[Saved data entries]
==============================

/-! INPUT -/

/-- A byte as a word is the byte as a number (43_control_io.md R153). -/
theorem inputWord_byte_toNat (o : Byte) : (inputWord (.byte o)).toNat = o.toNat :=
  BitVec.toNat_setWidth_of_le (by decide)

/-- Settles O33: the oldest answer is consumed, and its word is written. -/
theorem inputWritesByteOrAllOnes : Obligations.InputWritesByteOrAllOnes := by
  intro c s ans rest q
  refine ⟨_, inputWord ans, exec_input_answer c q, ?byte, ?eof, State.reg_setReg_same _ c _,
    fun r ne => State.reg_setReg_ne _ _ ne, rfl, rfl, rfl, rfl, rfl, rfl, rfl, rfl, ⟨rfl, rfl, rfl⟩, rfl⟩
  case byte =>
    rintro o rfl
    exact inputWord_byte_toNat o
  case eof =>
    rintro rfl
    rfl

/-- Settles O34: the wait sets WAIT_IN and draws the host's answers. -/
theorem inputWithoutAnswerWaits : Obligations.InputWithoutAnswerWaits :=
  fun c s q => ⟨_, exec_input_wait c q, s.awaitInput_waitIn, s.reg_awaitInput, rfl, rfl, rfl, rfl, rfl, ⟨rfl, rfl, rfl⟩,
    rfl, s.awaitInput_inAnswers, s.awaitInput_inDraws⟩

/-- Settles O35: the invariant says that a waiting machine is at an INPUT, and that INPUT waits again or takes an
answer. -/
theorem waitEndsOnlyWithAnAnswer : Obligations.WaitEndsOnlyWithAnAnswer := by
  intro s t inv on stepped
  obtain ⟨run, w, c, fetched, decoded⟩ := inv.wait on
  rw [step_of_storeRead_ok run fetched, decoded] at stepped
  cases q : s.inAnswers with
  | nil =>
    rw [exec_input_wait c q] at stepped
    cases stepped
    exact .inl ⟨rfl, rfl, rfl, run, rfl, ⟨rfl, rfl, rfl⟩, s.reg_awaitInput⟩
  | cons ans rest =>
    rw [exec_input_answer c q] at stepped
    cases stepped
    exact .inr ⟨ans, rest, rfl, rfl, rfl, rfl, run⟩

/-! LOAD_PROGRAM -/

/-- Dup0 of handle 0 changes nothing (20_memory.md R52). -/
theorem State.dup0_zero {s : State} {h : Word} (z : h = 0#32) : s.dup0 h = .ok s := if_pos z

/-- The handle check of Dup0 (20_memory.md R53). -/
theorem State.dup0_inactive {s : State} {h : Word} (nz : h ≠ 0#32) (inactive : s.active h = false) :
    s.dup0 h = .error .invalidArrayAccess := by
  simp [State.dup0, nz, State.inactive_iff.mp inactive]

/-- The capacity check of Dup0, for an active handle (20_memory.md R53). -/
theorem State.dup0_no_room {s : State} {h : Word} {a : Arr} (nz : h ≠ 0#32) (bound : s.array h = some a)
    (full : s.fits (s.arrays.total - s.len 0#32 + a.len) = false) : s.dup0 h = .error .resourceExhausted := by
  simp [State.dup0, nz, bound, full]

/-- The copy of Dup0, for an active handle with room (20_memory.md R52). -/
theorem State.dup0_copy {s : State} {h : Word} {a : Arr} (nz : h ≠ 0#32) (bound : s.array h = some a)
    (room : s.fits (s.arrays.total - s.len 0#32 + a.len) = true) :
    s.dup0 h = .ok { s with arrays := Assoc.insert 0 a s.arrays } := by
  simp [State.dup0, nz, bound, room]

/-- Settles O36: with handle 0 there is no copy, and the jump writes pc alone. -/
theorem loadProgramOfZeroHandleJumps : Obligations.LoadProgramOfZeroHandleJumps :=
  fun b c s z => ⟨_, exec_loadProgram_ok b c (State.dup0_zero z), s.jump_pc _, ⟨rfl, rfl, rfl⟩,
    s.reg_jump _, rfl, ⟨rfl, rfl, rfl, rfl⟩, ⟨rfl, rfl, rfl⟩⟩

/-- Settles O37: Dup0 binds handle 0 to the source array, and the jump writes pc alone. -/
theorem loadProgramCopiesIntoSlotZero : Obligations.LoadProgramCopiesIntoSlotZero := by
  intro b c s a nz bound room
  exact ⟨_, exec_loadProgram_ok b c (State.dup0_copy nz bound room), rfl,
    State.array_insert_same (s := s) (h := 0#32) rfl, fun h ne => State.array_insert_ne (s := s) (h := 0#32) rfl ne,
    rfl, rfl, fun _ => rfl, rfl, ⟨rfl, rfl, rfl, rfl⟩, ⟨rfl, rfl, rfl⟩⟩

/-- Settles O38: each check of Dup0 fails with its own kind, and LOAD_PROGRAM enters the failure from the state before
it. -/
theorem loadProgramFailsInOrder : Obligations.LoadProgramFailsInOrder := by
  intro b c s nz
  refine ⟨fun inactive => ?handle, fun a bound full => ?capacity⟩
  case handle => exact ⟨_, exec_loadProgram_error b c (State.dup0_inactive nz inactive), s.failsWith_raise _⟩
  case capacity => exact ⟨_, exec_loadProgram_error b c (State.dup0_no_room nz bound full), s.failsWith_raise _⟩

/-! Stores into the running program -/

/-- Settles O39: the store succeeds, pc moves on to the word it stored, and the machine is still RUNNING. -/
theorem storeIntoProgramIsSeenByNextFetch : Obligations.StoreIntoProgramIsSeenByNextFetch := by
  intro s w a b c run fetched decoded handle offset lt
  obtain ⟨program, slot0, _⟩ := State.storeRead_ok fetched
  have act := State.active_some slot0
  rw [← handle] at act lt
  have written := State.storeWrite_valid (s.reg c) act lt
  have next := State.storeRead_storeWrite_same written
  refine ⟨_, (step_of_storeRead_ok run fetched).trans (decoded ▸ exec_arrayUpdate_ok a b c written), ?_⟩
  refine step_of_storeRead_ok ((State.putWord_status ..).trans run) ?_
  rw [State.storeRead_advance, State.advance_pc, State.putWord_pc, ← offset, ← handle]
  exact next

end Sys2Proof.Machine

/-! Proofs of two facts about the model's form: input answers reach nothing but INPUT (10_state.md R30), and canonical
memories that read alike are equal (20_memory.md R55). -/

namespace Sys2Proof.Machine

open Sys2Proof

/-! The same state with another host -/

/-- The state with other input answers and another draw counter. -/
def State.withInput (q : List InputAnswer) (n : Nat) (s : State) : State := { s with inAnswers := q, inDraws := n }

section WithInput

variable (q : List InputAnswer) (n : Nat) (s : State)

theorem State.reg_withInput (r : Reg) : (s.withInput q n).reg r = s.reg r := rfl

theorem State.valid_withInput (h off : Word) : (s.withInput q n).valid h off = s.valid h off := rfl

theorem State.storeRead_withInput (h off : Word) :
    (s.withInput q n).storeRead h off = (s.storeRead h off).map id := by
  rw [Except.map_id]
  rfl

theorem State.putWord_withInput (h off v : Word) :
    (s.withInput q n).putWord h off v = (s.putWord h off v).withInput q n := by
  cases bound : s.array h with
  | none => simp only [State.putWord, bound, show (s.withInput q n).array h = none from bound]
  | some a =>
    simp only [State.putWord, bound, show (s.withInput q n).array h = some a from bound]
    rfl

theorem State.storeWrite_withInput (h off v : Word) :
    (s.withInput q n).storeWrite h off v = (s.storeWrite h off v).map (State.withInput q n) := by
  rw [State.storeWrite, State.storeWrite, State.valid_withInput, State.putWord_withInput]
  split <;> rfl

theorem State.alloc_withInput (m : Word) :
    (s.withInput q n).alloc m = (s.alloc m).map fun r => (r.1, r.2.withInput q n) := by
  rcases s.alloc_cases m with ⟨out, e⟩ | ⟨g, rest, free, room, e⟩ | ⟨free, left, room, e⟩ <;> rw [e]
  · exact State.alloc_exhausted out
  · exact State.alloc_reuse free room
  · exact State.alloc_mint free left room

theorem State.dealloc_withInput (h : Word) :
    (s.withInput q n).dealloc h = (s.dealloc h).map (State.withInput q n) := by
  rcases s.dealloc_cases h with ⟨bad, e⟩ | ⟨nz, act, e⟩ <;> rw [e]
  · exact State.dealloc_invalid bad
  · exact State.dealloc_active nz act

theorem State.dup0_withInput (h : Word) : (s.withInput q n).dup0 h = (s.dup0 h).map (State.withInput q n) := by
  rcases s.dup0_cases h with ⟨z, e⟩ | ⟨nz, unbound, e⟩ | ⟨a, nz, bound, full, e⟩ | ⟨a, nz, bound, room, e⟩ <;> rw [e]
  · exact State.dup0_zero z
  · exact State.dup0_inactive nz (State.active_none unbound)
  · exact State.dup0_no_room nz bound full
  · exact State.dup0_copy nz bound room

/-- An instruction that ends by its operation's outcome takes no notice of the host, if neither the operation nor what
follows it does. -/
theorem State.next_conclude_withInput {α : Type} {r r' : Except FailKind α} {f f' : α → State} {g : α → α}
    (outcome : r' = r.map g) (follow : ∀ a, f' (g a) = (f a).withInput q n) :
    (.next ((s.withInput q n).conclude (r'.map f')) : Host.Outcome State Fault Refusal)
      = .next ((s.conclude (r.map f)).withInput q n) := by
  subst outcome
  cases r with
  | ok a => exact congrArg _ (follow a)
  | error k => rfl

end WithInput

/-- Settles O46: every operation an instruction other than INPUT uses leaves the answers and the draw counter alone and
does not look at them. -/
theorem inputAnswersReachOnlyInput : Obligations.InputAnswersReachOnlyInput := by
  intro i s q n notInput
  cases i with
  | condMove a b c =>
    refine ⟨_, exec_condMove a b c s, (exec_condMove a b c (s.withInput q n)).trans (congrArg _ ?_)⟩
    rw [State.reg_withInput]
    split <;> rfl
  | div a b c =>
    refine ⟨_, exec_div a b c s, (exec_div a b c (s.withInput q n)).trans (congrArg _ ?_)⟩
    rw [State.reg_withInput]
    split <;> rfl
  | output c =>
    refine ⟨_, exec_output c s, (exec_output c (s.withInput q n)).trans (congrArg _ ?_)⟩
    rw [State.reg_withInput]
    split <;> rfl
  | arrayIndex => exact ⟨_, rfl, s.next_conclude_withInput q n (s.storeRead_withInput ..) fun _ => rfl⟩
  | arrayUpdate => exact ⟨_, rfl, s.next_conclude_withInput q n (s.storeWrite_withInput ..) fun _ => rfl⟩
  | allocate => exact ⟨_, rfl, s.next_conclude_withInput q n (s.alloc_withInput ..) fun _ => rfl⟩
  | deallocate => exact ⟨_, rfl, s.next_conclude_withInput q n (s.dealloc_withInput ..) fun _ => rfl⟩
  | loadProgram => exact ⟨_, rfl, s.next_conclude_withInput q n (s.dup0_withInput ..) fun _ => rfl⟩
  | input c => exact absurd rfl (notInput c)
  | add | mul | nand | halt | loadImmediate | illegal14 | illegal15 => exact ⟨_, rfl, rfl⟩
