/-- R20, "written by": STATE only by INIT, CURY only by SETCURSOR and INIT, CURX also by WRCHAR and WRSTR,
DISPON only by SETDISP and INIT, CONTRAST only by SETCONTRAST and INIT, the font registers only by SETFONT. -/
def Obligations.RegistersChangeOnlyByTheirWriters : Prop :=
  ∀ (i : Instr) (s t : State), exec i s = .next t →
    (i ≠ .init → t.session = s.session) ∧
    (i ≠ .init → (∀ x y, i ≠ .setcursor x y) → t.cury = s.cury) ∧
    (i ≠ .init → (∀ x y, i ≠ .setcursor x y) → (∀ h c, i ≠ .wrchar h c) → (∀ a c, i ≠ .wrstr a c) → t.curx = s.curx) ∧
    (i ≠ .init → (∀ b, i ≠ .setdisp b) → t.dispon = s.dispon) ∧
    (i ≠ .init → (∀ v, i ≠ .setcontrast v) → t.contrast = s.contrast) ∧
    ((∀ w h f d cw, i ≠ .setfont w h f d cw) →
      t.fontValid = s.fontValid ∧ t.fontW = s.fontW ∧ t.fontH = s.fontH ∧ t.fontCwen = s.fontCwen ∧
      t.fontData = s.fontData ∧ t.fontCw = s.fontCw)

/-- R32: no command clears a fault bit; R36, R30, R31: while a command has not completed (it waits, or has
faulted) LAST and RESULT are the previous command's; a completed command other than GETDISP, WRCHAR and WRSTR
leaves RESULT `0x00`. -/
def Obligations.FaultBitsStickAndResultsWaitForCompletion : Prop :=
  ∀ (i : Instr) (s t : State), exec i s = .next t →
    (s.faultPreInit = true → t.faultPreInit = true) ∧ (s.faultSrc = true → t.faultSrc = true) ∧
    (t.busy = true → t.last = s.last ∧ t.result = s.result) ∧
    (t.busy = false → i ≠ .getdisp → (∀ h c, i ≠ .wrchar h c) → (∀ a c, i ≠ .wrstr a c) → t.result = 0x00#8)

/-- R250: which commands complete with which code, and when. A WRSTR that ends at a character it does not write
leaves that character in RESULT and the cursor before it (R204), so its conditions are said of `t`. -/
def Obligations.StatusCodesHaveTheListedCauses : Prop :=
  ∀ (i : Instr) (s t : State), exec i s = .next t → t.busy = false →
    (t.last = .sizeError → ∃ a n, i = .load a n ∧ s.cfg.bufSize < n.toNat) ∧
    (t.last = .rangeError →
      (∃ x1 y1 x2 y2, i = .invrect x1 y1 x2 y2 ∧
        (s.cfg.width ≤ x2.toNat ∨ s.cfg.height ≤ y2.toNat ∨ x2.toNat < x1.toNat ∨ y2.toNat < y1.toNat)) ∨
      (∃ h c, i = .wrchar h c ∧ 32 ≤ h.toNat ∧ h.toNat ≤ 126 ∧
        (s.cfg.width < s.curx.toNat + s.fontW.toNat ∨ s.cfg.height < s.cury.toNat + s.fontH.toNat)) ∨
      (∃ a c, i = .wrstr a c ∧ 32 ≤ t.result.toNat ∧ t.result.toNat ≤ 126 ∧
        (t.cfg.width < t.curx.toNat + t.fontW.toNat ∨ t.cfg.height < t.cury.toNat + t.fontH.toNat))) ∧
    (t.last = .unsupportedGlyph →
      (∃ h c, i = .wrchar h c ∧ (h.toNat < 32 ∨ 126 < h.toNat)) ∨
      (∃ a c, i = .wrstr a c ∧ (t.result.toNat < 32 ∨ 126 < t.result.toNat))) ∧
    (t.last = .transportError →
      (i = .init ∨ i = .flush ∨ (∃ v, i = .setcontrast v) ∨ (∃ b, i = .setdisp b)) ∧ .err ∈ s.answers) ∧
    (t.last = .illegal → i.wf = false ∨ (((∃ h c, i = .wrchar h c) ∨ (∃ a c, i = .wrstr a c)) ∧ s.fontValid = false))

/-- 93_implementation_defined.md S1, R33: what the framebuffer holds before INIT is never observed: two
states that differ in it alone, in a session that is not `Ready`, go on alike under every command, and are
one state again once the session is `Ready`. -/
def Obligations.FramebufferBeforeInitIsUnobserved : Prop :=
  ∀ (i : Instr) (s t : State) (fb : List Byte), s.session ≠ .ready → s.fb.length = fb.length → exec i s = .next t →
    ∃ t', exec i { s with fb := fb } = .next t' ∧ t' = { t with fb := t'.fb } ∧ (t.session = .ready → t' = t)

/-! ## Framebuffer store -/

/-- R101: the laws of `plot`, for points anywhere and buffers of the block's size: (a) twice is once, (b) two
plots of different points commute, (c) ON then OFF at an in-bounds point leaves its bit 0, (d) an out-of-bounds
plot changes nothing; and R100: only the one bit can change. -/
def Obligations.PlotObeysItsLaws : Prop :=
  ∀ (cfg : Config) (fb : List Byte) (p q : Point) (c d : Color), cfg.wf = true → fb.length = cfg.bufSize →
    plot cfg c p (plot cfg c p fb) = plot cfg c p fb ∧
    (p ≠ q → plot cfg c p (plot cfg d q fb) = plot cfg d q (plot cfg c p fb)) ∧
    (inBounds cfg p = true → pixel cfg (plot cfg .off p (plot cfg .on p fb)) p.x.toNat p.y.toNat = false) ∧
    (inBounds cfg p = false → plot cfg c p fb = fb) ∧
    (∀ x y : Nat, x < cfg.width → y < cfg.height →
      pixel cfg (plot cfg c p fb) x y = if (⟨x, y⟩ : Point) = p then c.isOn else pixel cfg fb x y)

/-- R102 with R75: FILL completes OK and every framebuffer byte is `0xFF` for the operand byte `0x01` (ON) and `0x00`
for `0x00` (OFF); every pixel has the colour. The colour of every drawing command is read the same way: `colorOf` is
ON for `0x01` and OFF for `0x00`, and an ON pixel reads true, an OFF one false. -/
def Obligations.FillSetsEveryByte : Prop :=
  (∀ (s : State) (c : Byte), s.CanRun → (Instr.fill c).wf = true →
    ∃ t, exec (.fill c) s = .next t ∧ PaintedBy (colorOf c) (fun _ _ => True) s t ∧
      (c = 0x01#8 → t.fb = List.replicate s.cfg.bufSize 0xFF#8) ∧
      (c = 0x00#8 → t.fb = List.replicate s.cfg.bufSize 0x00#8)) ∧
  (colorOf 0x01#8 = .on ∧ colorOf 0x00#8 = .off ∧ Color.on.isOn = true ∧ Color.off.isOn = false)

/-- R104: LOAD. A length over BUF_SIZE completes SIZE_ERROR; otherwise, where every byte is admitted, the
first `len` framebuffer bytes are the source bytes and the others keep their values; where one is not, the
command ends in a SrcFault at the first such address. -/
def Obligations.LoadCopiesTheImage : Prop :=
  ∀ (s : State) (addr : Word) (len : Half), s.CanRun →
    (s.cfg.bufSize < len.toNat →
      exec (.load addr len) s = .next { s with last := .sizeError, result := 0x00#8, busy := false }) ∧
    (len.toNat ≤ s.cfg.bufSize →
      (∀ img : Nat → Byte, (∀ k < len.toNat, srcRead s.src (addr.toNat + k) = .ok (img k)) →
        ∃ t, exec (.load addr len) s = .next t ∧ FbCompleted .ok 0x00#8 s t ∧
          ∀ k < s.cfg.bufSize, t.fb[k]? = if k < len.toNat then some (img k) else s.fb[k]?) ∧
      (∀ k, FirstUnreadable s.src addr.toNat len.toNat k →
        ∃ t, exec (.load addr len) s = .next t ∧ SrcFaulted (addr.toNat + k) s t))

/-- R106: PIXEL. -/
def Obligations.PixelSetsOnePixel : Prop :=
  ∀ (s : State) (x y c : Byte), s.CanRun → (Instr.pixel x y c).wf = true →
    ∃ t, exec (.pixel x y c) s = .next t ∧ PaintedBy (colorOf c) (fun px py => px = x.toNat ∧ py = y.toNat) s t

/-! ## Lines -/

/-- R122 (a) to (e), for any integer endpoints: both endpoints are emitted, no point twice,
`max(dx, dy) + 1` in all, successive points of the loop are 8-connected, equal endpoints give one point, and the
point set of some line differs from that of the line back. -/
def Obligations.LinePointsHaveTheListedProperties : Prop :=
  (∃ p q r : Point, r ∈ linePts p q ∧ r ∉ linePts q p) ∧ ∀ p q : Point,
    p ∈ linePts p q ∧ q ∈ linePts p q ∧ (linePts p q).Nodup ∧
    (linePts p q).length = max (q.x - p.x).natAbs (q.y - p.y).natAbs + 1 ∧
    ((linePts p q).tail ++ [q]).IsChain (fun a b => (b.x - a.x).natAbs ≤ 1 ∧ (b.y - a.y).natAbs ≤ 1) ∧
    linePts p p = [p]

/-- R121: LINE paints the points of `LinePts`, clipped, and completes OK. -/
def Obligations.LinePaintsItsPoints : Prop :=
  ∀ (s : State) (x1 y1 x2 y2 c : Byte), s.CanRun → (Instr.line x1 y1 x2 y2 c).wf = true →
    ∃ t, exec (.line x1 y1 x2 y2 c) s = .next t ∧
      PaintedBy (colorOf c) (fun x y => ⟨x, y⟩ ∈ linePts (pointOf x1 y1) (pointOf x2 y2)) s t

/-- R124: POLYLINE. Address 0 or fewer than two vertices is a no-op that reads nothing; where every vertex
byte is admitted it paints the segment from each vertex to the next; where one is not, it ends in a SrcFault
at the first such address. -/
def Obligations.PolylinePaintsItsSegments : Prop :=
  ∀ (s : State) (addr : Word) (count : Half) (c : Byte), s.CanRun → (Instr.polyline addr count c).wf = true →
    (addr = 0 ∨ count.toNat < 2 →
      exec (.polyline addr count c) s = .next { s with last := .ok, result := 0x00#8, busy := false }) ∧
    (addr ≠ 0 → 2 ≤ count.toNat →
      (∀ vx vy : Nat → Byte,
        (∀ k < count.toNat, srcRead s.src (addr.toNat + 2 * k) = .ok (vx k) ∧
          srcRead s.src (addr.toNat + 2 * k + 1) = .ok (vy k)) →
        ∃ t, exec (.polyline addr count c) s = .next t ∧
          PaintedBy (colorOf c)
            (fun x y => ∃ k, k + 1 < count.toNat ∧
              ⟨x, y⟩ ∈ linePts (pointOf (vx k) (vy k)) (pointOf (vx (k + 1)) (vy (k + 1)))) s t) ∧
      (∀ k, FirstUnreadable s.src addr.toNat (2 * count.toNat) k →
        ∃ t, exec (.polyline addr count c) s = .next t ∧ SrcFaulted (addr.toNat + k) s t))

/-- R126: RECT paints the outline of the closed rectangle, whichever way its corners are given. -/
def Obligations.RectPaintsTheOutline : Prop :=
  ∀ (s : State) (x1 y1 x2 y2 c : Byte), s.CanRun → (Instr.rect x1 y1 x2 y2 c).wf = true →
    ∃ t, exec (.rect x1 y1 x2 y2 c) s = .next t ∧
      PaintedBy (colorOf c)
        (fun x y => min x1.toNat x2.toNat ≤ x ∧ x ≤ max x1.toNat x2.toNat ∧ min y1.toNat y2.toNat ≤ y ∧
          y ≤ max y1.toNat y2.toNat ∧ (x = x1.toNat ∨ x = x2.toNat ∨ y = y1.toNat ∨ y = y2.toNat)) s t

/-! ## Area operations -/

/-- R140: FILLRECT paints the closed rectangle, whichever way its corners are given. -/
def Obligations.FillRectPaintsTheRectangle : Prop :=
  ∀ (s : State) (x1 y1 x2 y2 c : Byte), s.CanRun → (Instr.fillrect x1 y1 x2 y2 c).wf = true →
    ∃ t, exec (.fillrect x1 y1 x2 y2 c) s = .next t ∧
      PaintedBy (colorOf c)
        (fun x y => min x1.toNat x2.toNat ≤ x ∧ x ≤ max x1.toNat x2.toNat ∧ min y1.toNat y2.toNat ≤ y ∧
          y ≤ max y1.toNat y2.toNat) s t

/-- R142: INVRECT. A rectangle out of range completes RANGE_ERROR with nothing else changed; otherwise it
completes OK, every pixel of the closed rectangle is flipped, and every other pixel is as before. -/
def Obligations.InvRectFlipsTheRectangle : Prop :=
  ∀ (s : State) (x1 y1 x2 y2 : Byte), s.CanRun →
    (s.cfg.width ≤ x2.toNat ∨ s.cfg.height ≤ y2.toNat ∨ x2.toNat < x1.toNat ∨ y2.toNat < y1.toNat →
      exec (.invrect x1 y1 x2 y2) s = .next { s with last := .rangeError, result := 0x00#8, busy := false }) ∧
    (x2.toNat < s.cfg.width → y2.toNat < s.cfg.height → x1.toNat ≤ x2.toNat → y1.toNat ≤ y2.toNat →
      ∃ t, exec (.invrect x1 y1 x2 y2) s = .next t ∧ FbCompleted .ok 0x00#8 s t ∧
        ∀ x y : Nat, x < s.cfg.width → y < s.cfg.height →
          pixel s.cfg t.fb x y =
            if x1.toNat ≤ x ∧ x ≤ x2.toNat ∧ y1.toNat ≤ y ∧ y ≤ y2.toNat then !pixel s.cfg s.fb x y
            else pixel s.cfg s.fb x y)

==============================

Return exactly what appears in the records from the line with "t, exec (.rect" through the final line, and nothing else.

**The completed task**
    ∃ t, exec (.rect x1 y1 x2 y2 c) s = .next t ∧
      PaintedBy (colorOf c)
        (fun x y => min x1.toNat x2.toNat ≤ x ∧ x ≤ max x1.toNat x2.toNat ∧ min y1.toNat y2.toNat ≤ y ∧
          y ≤ max y1.toNat y2.toNat ∧ (x = x1.toNat ∨ x = x2.toNat ∨ y = y1.toNat ∨ y = y2.toNat)) s t

/-! ## Area operations -/

/-- R140: FILLRECT paints the closed rectangle, whichever way its corners are given. -/
def Obligations.FillRectPaintsTheRectangle : Prop :=
  ∀ (s : State) (x1 y1 x2 y2 c : Byte), s.CanRun → (Instr.fillrect x1 y1 x2 y2 c).wf = true →
    ∃ t, exec (.fillrect x1 y1 x2 y2 c) s = .next t ∧
      PaintedBy (colorOf c)
        (fun x y => min x1.toNat x2.toNat ≤ x ∧ x ≤ max x1.toNat x2.toNat ∧ min y1.toNat y2.toNat ≤ y ∧
          y ≤ max y1.toNat y2.toNat) s t

/-- R142: INVRECT. A rectangle out of range completes RANGE_ERROR with nothing else changed; otherwise it
completes OK, every pixel of the closed rectangle is flipped, and every other pixel is as before. -/
def Obligations.InvRectFlipsTheRectangle : Prop :=
  ∀ (s : State) (x1 y1 x2 y2 : Byte), s.CanRun →
    (s.cfg.width ≤ x2.toNat ∨ s.cfg.height ≤ y2.toNat ∨ x2.toNat < x1.toNat ∨ y2.toNat < y1.toNat →
      exec (.invrect x1 y1 x2 y2) s = .next { s with last := .rangeError, result := 0x00#8, busy := false }) ∧
    (x2.toNat < s.cfg.width → y2.toNat < s.cfg.height → x1.toNat ≤ x2.toNat → y1.toNat ≤ y2.toNat →
      ∃ t, exec (.invrect x1 y1 x2 y2) s = .next t ∧ FbCompleted .ok 0x00#8 s t ∧
        ∀ x y : Nat, x < s.cfg.width → y < s.cfg.height →
          pixel s.cfg t.fb x y =
            if x1.toNat ≤ x ∧ x ≤ x2.toNat ∧ y1.toNat ≤ y ∧ y ≤ y2.toNat then !pixel s.cfg s.fb x y
            else pixel s.cfg s.fb x y)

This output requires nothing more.